There is a daytime facility in Springfield call the Rare Breed, where young people can find shelter and meals and help with other needs. Unfortunately, it is not an overnight shelter. I helped with a group of others a couple of times in providing dinner for the youth who frequent this shelter. It was heartbreaking, but so satisfying, too.
I sat at a table with a young woman, maybe 16, with a child and pregnant again. I think I’d feel crushed and hopeless, but this young woman was upbeat and friendly. She has remained in my heart and mind ever since, and I wrote a poem about her:
She sits at the table beside her young child,
with another one on the way,
and feeds him the donated food
we brought for this one night’s meal
in this place of temporary sanctuary,
and I wonder how she got here.
“There were too many drugs at my house,
too many people coming and going.
My mom and dad didn’t even know if I was there
most of the time, and didn’t care.
I knew they wouldn’t miss me,
so I ran.”
Her voice is steady and matter of fact;
it’s just the way it is for her.
I want to weep for her,
her children and her future.
How will she get past the barriers
blocking her path:
a child herself with two young children,
little education, nowhere to go,
never knowing where she will sleep
or when she will eat
or what comes next.
She has had no childhood.
I watch her laugh with the others
around the table,
all young teens, homeless,
hanging strong, holding back,
giving nothing away that might hurt
or shatter the walls around them.
I will find my place at some point in part of the solution for homeless youth; I’m not sure how or when, but somehow it will happen.
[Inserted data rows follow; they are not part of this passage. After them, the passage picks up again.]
-- ==== Sys2Proof/Safety.lean ====
section
/-! DEFINITION. What the claims are stated in: the invariant of the block between commands, what a run of elements is,
and the shapes that several claims share. Nothing here is part of the machine. -/

namespace Sys2Proof.Machine

/-! The invariant. -/

/-- The channel buffers as State holds them: eight rows of at most MAX_BLOCK_SIZE samples, each without its trailing
zeros, so that equal buffers are equal data (R26). -/
def channelsCanonical (p : Config.Params) (ch : List (List Sample)) : Prop :=
  ch.length = 8 ∧ ∀ row ∈ ch, row.length ≤ p.maxBlockSize ∧ trimZeros row = row

/-- Only bytes of the buffer regions are listed (R94, R97). -/
def bytesInBuffers (p : Config.Params) (m : Memory) : Prop :=
  ∀ e ∈ m, hostWritable p e.1 = true ∨ inOutbuf p e.1 = true

/-- The STREAMINFO registers hold a parsed body: 1 to 8 channels of 1 to 32 bits (R28). -/
def parsedStreamInfo (si : StreamInfo) : Prop :=
  1 ≤ si.channels.toNat ∧ si.channels.toNat ≤ 8 ∧ 1 ≤ si.bps.toNat ∧ si.bps.toNat ≤ 32

/-- The STREAMINFO registers passed INIT's checks (R520). -/
def acceptedStreamInfo (p : Config.Params) (si : StreamInfo) : Prop :=
  1 ≤ si.rate.toNat ∧ si.rate.toNat ≤ p.maxSampleRate ∧ 1 ≤ si.channels.toNat ∧ si.channels.toNat ≤ p.maxChannels ∧
    4 ≤ si.bps.toNat ∧ si.bps.toNat ≤ 32 ∧ 16 ≤ si.minBlock.toNat ∧ si.minBlock.toNat ≤ p.maxBlockSize ∧
    si.minBlock.toNat ≤ si.maxBlock.toNat

/-- The invariant of the block between two commands. -/
structure State.Inv (s : State) : Prop where
  /-- no DECODE is under way (R20, R100) -/
  idle : s.dec = .unset
  /-- the memory is in its canonical form -/
  memCanonical : Memory.wf s.mem = true
  memBuffers : bytesInBuffers s.params s.mem
  /-- CONSEC is in [0, MAX_CONSECUTIVE_ERRORS + 1], and at the end of it exactly in DECODER_ERROR (R23, R507) -/
  consecBound : s.consec ≤ s.params.maxConsecutiveErrors + 1
  consecError : s.consec = s.params.maxConsecutiveErrors + 1 ↔ s.dstate = .decoderError
  /-- CONSEC counts within a stream: it is 0 before INIT (R532, R610) -/
  consecStart : s.dstate = .uninitialized → s.consec = 0
  /-- outside UNINITIALIZED the STREAMINFO registers are loaded and passed INIT's checks (R492, R520) -/
  started : s.dstate ≠ .uninitialized → s.siValid = true ∧ acceptedStreamInfo s.params s.si
  parsed : s.siValid = true → parsedStreamInfo s.si
  channels : channelsCanonical s.params s.ch
  /-- `md5.buf` holds 0 to 63 bytes, the ones past the last whole block (R30, R551) -/
  md5Pending : s.md5.buf.length = s.md5.len.toNat % 64
  /-- ST_LOADED is at most SEEK_CAP (R29) -/
  seekTable : s.st.length ≤ s.params.seekCap

/-! Runs. -/

/-- DECODE passes its pre-checks (R500). -/
def State.decodeStarts (s : State) : Prop :=
  (s.dstate = .initialized ∨ s.dstate = .decoding) ∧ s.inLen.toNat ≤ s.params.inCap

/-- At most `n` elements, one step each, until the DECODE is over. -/
def runElements : Nat → State → State
  | 0, s => s
  | n + 1, s =>
    if s.dec.phase = .idle then s
    else
      match step s with
      | .next t => runElements n t
      | .fault _ => s
      | .refused _ => s

/-- At most `n` partitions, one step each, until the residual is over. -/
def runPartitions : Nat → State → State
  | 0, s => s
  | n + 1, s =>
    if s.dec.phase = .partition then
      match step s with
      | .next t => runPartitions n t
      | .fault _ => s
      | .refused _ => s
    else s

/-- The state without what nothing reads once a residual is over: what the block carries from one partition to the
next and, once the subframe has failed, the cursor (the footer is not read, R505). -/
def State.withoutPartitions (s : State) : State :=
  { s with
    dec := { s.dec with
      rice5 := false
      partOrder := 0
      part := 0
      res := []
      cursor := if s.dec.failed.isSome then 0 else s.dec.cursor } }

/-- Equal but for what nothing reads once a residual is over. -/
def sameButPartitions (t u : State) : Prop := t.withoutPartitions = u.withoutPartitions

/-! Shapes of claims. -/

/-- What no instruction but its own writer changes: every register the host or a SET_* command writes, the latch, the
host's side of the interface and the parameters (R8, R28, R29, R33, R37 to R39, R91). -/
def sameInputs (s t : State) : Prop :=
  t.si = s.si ∧ t.siValid = s.siValid ∧ t.st = s.st ∧ t.cfg = s.cfg ∧ t.inLen = s.inLen ∧ t.stCount = s.stCount ∧
    t.seekTargetLo = s.seekTargetLo ∧ t.seekTargetHi = s.seekTargetHi ∧ t.posHiLatch = s.posHiLatch ∧
    t.host = s.host ∧ t.readData = s.readData ∧ t.params = s.params

/-- Every byte outside the first `n` bytes of OUTBUF reads as before. -/
def sameBytesBut (n : Nat) (s t : State) : Prop :=
  ∀ a, a < outbufBase ∨ outbufBase + n ≤ a → Memory.read t.mem a = Memory.read s.mem a

/-- The report registers of earlier commands (R43, R46) and the MD5 result, which no DECODE writes. -/
def sameReports (s t : State) : Prop :=
  t.seekSample = s.seekSample ∧ t.seekOffset = s.seekOffset ∧ t.md5Digest = s.md5Digest ∧
    t.status.md5Result = s.status.md5Result

/-- The stream's position and what a delivery writes (R508, R509). -/
def nothingDelivered (s t : State) : Prop := t.pos = s.pos ∧ t.outTs = s.outTs ∧ t.md5 = s.md5 ∧ t.mem = s.mem

/-- A frame of block size B, channel count C, rate R and depth N is delivered: the state goes from `s` to `t`, whose
channel buffers hold the samples (R92, R381, R508, R509, R511). -/
def frameDelivered (b c r n : Nat) (s t : State) : Prop :=
  (∀ i j, i < b → j < c →
      t.outByte (2 * (i * c + j)) = BitVec.ofInt 8 (toPcm16 (t.sample j i) n) ∧
      t.outByte (2 * (i * c + j) + 1) = BitVec.ofInt 8 (toPcm16 (t.sample j i) n / 256)) ∧
    sameBytesBut (2 * b * c) s t ∧
    t.outTs = s.pos ∧ t.pos = s.pos + BitVec.ofNat 64 b ∧
    t.out = ⟨BitVec.ofNat 16 b, BitVec.ofNat 4 c, BitVec.ofNat 20 r, BitVec.ofNat 6 n⟩ ∧
    t.md5 = if s.cfg.md5En then md5Absorb s.md5 (md5FrameBytes t b c n) else s.md5

/-- The decode counters, CONSEC and DSTATE after a decode failure (R507). -/
def failureCounted (s t : State) : Prop :=
  t.cnt.decodeFail = s.cnt.decodeFail + 1 ∧ t.cnt.framesOk = s.cnt.framesOk ∧ t.consec = s.consec + 1 ∧
    (t.dstate = if s.consec + 1 > s.params.maxConsecutiveErrors then .decoderError else s.dstate) ∧
    t.status.cmdOk = false

/-- The counters, CONSEC and DSTATE after a success (R507, R513). -/
def successCounted (s t : State) : Prop :=
  t.cnt.framesOk = s.cnt.framesOk + 1 ∧ t.cnt.decodeFail = s.cnt.decodeFail ∧ t.consec = 0 ∧
    (t.dstate = if s.dstate = .initialized then .decoding else s.dstate) ∧ t.status.cmdOk = true

/-- The end of a DECODE that delivers, by what happened in it (R507, R513): a failed channel, or none and a CRC-16
warning or none. -/
def deliveryReported (failed : Option (Nat × Cause)) (warn : Option Cause) (s t : State) : Prop :=
  match failed, warn with
  | none, none => successCounted s t ∧ t.err = ⟨.noError, 0, 0, false⟩
  | none, some w => successCounted s t ∧ t.err = ⟨.crc16Mismatch, w.number, 0, false⟩
  | some (c, cause), _ => failureCounted s t ∧ t.err = ⟨.subframeError, cause.number, BitVec.ofNat 3 c, true⟩

/-- The cause the header at offset 0 of the chunk fails with, if it fails (R420: e0). -/
def State.firstHeaderCause (s : State) : Option Cause :=
  match parseFrameHeader s 0 0 with
  | .ok _ => none
  | .error e => some e

/-- The events of a DECODE are shown in STATUS and counted (R34, R45). -/
def eventsCounted (s t : State) : Prop :=
  t.cnt.syncRecovered = s.cnt.syncRecovered + (if t.status.recovered then 1 else 0) ∧
    t.cnt.crc8Err = s.cnt.crc8Err + (if s.firstHeaderCause = some .crc8 then 1 else 0) ∧
    t.cnt.crc16Err = s.cnt.crc16Err + (if t.status.crc16Mismatch then 1 else 0) ∧
    t.cnt.subframeErr = s.cnt.subframeErr + (if t.status.silenced then 1 else 0)

/-- The event bits of STATUS and the event counters are as before (R34, R45). -/
def sameEvents (s t : State) : Prop :=
  t.status.crc16Mismatch = s.status.crc16Mismatch ∧ t.status.silenced = s.status.silenced ∧
    t.status.recovered = s.status.recovered ∧ t.cnt.syncRecovered = s.cnt.syncRecovered ∧
    t.cnt.crc8Err = s.cnt.crc8Err ∧ t.cnt.crc16Err = s.cnt.crc16Err ∧ t.cnt.subframeErr = s.cnt.subframeErr

/-- What is written when a header is accepted and its footer read: the last-header registers, FRAME_OFFSET and
FRAME_BYTES (R44, R47). -/
def headerRegisters (s : State) : HeaderRegs × Word × Word := (s.hdr, s.frameOffset, s.frameBytes)

/-- The frame of the header that the last-header registers show is delivered (R47, R409, R411). -/
def headerFrameDelivered (s t : State) : Prop :=
  frameDelivered t.hdr.blockSize.toNat t.hdr.count.toNat t.hdr.rate.toNat t.hdr.bps.toNat s t ∧
    1 ≤ t.hdr.blockSize.toNat ∧ t.hdr.count = s.si.channels ∧ t.hdr.bps = s.si.bps ∧
    t.status.recovered = (t.frameOffset != 0)

/-- A byte offset at which a DECODE looks for a frame header: 0, and every later one in reach that holds a sync code
(R420, R422). -/
def State.candidate (s : State) (o : Nat) : Prop :=
  o = 0 ∨ o ≤ min s.params.maxSyncSearchBytes (s.inLen.toNat - 2) ∧ s.chunk.isSync o = true

/-- The frame header at `o` fails. -/
def State.headerFailsAt (s : State) (o : Nat) : Prop := ∃ e, parseFrameHeader s o (8 * o) = .error e

/-- The first header accepted is `hd` at byte offset `o`, its first subframe at `p` (R420). -/
def State.frameFoundAt (s : State) (o : Nat) (hd : FrameHeader) (p : Nat) : Prop :=
  s.candidate o ∧ parseFrameHeader s o (8 * o) = .ok (hd, p) ∧ ∀ o', o' < o → s.candidate o' → s.headerFailsAt o'

/-- The subframes of the `n` channels from `c` up, the first one at the cursor `p`, in channel order: the cursor after
the last, or the first one that fails with its cause (R500). -/
def readSubframes (ck : Chunk) (hd : FrameHeader) : Nat → Nat → Nat → Except (Nat × Cause) Nat
  | 0, _, p => .ok p
  | n + 1, c, p =>
    match decodeSubframeAt ck hd.blockSize hd.bps (isSide hd.assign c) p with
    | .error e => .error (c, e)
    | .ok (_, q) => readSubframes ck hd n (c + 1) q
What is a charitable passion of yours that you want to give, or already are giving, yourself to? Write about it and some ways you are or want to serve that passion.
Make a list of things you are thankful for. Choose one to explore in depth: what makes you thankful for it, describe how it makes you feel, how it makes you act.
How can you make a difference in the world, even in small ways, that make it a better place to live?